We also compared the proposed ML charts with some recently developed multivariate statistical control charts with fixed and adaptive chart parameters (designed only for detection). For the case of p = 2, the results showed that in the detection-only scenario and with the first input set, at least one of the proposed ML charts performed better than all their proposed charts in all the shift cases, even though our proposed schemes are all fixed parameters. With the second input set together with the first training method, our proposed charts performed better in most cases, and together with the second training method, they performed better in all cases. Regarding the detection–identification scenario, our proposed ML charts still performed better in more cases, even though their charts have only been designed for detection and that usually by default means better performance. For the case of p = 3, the results showed that in the detection-only scenario, at least one of the ML charts performed better than all their proposed charts in most shift cases, and with the second training method, they performed better in all the shift cases.

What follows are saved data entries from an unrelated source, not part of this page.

-- ==== Sys2Proof/Laws/Evolve/Security.lean ====
section
/-! SUPPORT. The operations of Machine/Security.lean keep what the relation `Evolves` says. -/

namespace Sys2Proof.Machine

theorem State.secRefuse_evolves {s0 s : State} (h : Evolves s0 s) (op : Op) (reason : Nat) :
    Evolves s0 (State.secRefuse s op reason) := by
  unfold State.secRefuse
  with_reducible repeat' first
    | assumption | exact Evolves.refl _ | refine State.finish_evolves ?_ .. | dsimp only

theorem State.updRefuse_evolves {s0 s : State} (h : Evolves s0 s) (op : Op) (reason : Nat) :
    Evolves s0 (State.updRefuse s op reason) := by
  unfold State.updRefuse
  with_reducible repeat' first
    | assumption | exact Evolves.refl _ | refine State.finish_evolves ?_ .. | dsimp only

theorem execSecAttest_leads (w : WorkRef) (s : State) : Leads s (execSecAttest w s) := by
  unfold execSecAttest
  with_reducible repeat' first
    | refine Leads.next ?_ | assumption | exact Evolves.refl _ | refine State.writeBuf_evolves ?_ ..
    | refine State.finish_evolves ?_ .. | refine Evolves.trans ?_ (State.engineOp_evolves _ _ _ fun op => ?_)
    | ((conv => arg 2; arg 25); refine Evolves.upd ?_ (fun h => h) rfl rfl rfl rfl) | dsimp only | split

theorem execSecVerify_leads (w : WorkRef) (s : State) : Leads s (execSecVerify w s) := by
  unfold execSecVerify
  with_reducible repeat' first
    | refine Leads.next ?_ | assumption | exact Evolves.refl _ | refine State.finish_evolves ?_ ..
    | refine Evolves.trans ?_ (State.engineOp_evolves _ _ _ fun op => ?_) | refine State.sigFail_evolves ?_ ..
    | ((conv => arg 2; arg 25); refine Evolves.upd ?_ (fun h => h) rfl rfl rfl rfl) | dsimp only | split
    | refine Evolves.ofFst (by assumption) ?_ | refine Evolves.ofSnd (by assumption) ?_

theorem execSecOwner_leads (w : WorkRef) (s : State) : Leads s (execSecOwner w s) := by
  unfold execSecOwner
  with_reducible repeat' first
    | refine Leads.next ?_ | assumption | exact Evolves.refl _ | refine State.record_evolves ?_ ..
    | refine State.finish_evolves ?_ .. | refine Evolves.trans ?_ (State.engineOp_evolves _ _ _ fun op => ?_)
    | refine State.sigFail_evolves ?_ .. | refine State.secRefuse_evolves ?_ ..
    | ((conv => arg 2; arg 25); refine Evolves.upd ?_ (fun h => h) rfl rfl rfl rfl) | dsimp only | split
    | refine Evolves.ofFst (by assumption) ?_ | refine Evolves.ofSnd (by assumption) ?_

theorem State.tokenRefused_evolves {s0 s : State} (h : Evolves s0 s) : Evolves s0 (State.tokenRefused s) := by
  unfold State.tokenRefused
  with_reducible repeat' first
    | assumption | exact Evolves.refl _ | refine State.denyDebug_evolves ?_ .. | dsimp only

theorem State.tokenGo_evolves {s0 s : State} (h : Evolves s0 s) : Evolves s0 (State.tokenGo s) := by
  unfold State.tokenGo
  with_reducible repeat' first
    | assumption | exact Evolves.refl _ | refine State.record_evolves ?_ .. | refine State.sigFail_evolves ?_ ..
    | refine State.keepNonce_evolves ?_ .. | refine State.tokenRefused_evolves ?_ ..
    | ((conv => arg 2; arg 25); refine Evolves.upd ?_ (fun h => h) rfl rfl rfl rfl) | dsimp only | split
    | refine Evolves.ofFst (by assumption) ?_ | refine Evolves.ofSnd (by assumption) ?_

theorem execDebugTokenGo_leads (q : Requester) (s : State) : Leads s (execDebugTokenGo q s) := by
  unfold execDebugTokenGo
  with_reducible repeat' first
    | refine Leads.next ?_ | assumption | exact Evolves.refl _ | refine State.tokenGo_evolves ?_ ..
    | ((conv => arg 2; arg 25); refine Evolves.upd ?_ (fun h => h) rfl rfl rfl rfl) | dsimp only | split
    | refine Evolves.trans ?_ (State.writeBarred_evolves (by assumption)) | refine Evolves.ofFst (by assumption) ?_
    | refine Evolves.ofSnd (by assumption) ?_

theorem execDebugUnlockExpiry_leads (s : State) : Leads s (execDebugUnlockExpiry s) := by
  unfold execDebugUnlockExpiry
  with_reducible repeat' first
    | refine Leads.next ?_ | assumption | exact Evolves.refl _ | refine State.relock_evolves ?_ .. | dsimp only | split

theorem State.setBoot_evolves {s0 s : State} (h : Evolves s0 s) (i : Nat) (f : BootSlot → BootSlot) :
    Evolves s0 (State.setBoot s i f) := by
  unfold State.setBoot
  with_reducible repeat' first
    | assumption | exact Evolves.refl _ | ((conv => arg 2; arg 25); refine Evolves.upd ?_ (fun h => h) rfl rfl rfl rfl)
    | dsimp only

theorem execUpdPrepare_leads (w : WorkRef) (partnerTrial : Bool) (s : State) : Leads s (execUpdPrepare w partnerTrial s) := by
  unfold execUpdPrepare
  with_reducible repeat' first
    | refine Leads.next ?_ | assumption | exact Evolves.refl _ | refine State.setMode_evolves ?_ ..
    | refine State.setOp_evolves ?_ .. | refine Evolves.trans ?_ (State.engineOp_evolves _ _ _ fun op => ?_)
    | refine State.sigFail_evolves ?_ .. | refine State.updRefuse_evolves ?_ .. | refine State.setBoot_evolves ?_ ..
    | ((conv => arg 2; arg 25); refine Evolves.upd ?_ (fun h => h) rfl rfl rfl rfl) | dsimp only | split
    | refine Evolves.ofFst (by assumption) ?_ | refine Evolves.ofSnd (by assumption) ?_

theorem State.finishPrepare_evolves {s0 s : State} (h : Evolves s0 s) (op : Op) : Evolves s0 (State.finishPrepare s op) := by
  unfold State.finishPrepare
  with_reducible repeat' first
    | assumption | exact Evolves.refl _ | refine State.record_evolves ?_ .. | refine State.endUpdate_evolves ?_ ..
    | refine State.finish_evolves ?_ .. | refine State.updRefuse_evolves ?_ .. | refine State.setBoot_evolves ?_ ..
    | ((conv => arg 2; arg 25); refine Evolves.upd ?_ (fun h => h) rfl rfl rfl rfl) | dsimp only | split
    | refine Evolves.ofFst (by assumption) ?_ | refine Evolves.ofSnd (by assumption) ?_

theorem State.runTrial_evolves {s0 s : State} (h : Evolves s0 s) (op : Op) : Evolves s0 (State.runTrial s op) := by
  unfold State.runTrial
  with_reducible repeat' first
    | assumption | exact Evolves.refl _ | refine State.record_evolves ?_ .. | refine State.restart_evolves ?_ ..
    | refine State.finish_evolves ?_ .. | ((conv => arg 2; arg 25); refine Evolves.upd ?_ (fun h => h) rfl rfl rfl rfl)
    | dsimp only | split

theorem State.activateNow_evolves {s0 s : State} (h : Evolves s0 s) (op : Op) : Evolves s0 (State.activateNow s op) := by
  unfold State.activateNow
  with_reducible repeat' first
    | assumption | exact Evolves.refl _ | refine State.finish_evolves ?_ .. | refine State.runTrial_evolves ?_ ..
    | ((conv => arg 2; arg 25); refine Evolves.upd ?_ (fun h => h) rfl rfl rfl rfl) | dsimp only | split

theorem execUpdActivate_leads (w : WorkRef) (s : State) : Leads s (execUpdActivate w s) := by
  unfold execUpdActivate
  with_reducible repeat' first
    | refine Leads.next ?_ | assumption | exact Evolves.refl _ | refine State.updRefuse_evolves ?_ ..
    | refine State.activateNow_evolves ?_ .. | ((conv => arg 2; arg 25); refine Evolves.upd ?_ (fun h => h) rfl rfl rfl rfl)
    | dsimp only | split | refine Evolves.ofFst (by assumption) ?_ | refine Evolves.ofSnd (by assumption) ?_

theorem execUpdActivateDue_leads (s : State) : Leads s (execUpdActivateDue s) := by
  unfold execUpdActivateDue
  with_reducible repeat' first
    | refine Leads.next ?_ | assumption | exact Evolves.refl _ | refine State.activateNow_evolves ?_ ..
    | ((conv => arg 2; arg 25); refine Evolves.upd ?_ (fun h => h) rfl rfl rfl rfl) | dsimp only | split
    | refine Evolves.ofFst (by assumption) ?_ | refine Evolves.ofSnd (by assumption) ?_

theorem execUpdAbandon_leads (w : WorkRef) (s : State) : Leads s (execUpdAbandon w s) := by
  unfold execUpdAbandon
  with_reducible repeat' first
    | refine Leads.next ?_ | assumption | exact Evolves.refl _ | refine State.finish_evolves ?_ ..
    | refine Evolves.trans ?_ (State.engineOp_evolves _ _ _ fun op => ?_) | refine State.setBoot_evolves ?_ ..
    | ((conv => arg 2; arg 25); refine Evolves.upd ?_ (fun h => h) rfl rfl rfl rfl) | dsimp only | split

theorem State.raiseFloor_self (s : State) (svn : Nat) : Evolves s (State.raiseFloor s svn) := by
  unfold State.raiseFloor
  split
  · exact Evolves.refl s
  · split
    · exact State.record_evolves (Evolves.refl _) ..
    · exact ⟨⟨id, id, rfl, rfl, by show s.sec.svnFloor ≤ svn; omega⟩, id⟩

theorem State.raiseFloor_evolves {s0 s : State} (h : Evolves s0 s) (svn : Nat) : Evolves s0 (State.raiseFloor s svn) :=
  h.trans (State.raiseFloor_self s svn)

theorem State.confirmTrial_evolves {s0 s : State} (h : Evolves s0 s) : Evolves s0 (State.confirmTrial s) := by
  unfold State.confirmTrial
  with_reducible repeat' first
    | assumption | exact Evolves.refl _ | refine State.raise_evolves ?_ .. | refine State.record_evolves ?_ ..
    | refine State.setBoot_evolves ?_ .. | refine State.raiseFloor_evolves ?_ ..
    | ((conv => arg 2; arg 25); refine Evolves.upd ?_ (fun h => h) rfl rfl rfl rfl) | dsimp only | split

theorem execUpdConfirm_leads (w : WorkRef) (s : State) : Leads s (execUpdConfirm w s) := by
  unfold execUpdConfirm
  with_reducible repeat' first
    | refine Leads.next ?_ | assumption | exact Evolves.refl _ | refine State.finish_evolves ?_ ..
    | refine Evolves.trans ?_ (State.engineOp_evolves _ _ _ fun op => ?_) | refine State.updRefuse_evolves ?_ ..
    | refine State.confirmTrial_evolves ?_ .. | dsimp only | split

theorem execUpdAutoConfirm_leads (s : State) : Leads s (execUpdAutoConfirm s) := by
  unfold execUpdAutoConfirm
  with_reducible repeat' first
    | refine Leads.next ?_ | assumption | exact Evolves.refl _ | refine State.confirmTrial_evolves ?_ .. | dsimp only | split

theorem execUpdConfirmExpiry_leads (s : State) : Leads s (execUpdConfirmExpiry s) := by
  unfold execUpdConfirmExpiry
  with_reducible repeat' first
    | refine Leads.next ?_ | assumption | exact Evolves.refl _ | refine State.raise_evolves ?_ ..
    | refine State.record_evolves ?_ .. | refine State.restart_evolves ?_ ..
    | ((conv => arg 2; arg 25); refine Evolves.upd ?_ (fun h => h) rfl rfl rfl rfl) | dsimp only | split
    | refine Evolves.ofFst (by assumption) ?_ | refine Evolves.ofSnd (by assumption) ?_

end Sys2Proof.Machine
end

In the detection–identification scenario, one can say that the cases in which at least one of our proposed schemes performed better than all their charts and vice versa were almost the same. However, keep in mind that, unlike their charts, our proposed charts are also capable of identification. Lastly, an illustrative example based on a healthcare-related practical case was presented to show how the proposed schemes can be implemented in practice.
Highlighting the primary focus of this paper, our investigation centered the utilization of diverse machine-learning techniques in constructing control charts, effectively substituting traditional statistical methods. This exploration involved rigorous testing of different input sets and training methodologies to surpass the performance of statistical control charts. While our study concentrated on specific control charts, along with a limited selection of input sets and training approaches, it presents an opportunity for further exploration of a wide range of control charts, as well as diverse input sets and training methods, thus broadening the horizons of research in this field.
For future developments, one might be interested in trying different input sets, training methods, and even output sets for ML structures. Adding adaptive features to the proposed control charts would also be a major improvement. Since ML control charts have rarely been developed, developing them for many other applications and comparing them to traditional statistical control charts might also be interesting. In particular, since all the developed ML control charts are so far memory-less, developing memory-type ML control charts and comparing them to memory-type statistical control charts might also be interesting for some researchers. In addition, how to train the ML structures in the case of unknown distributions is another challenge that might be worth investigating by some other researchers.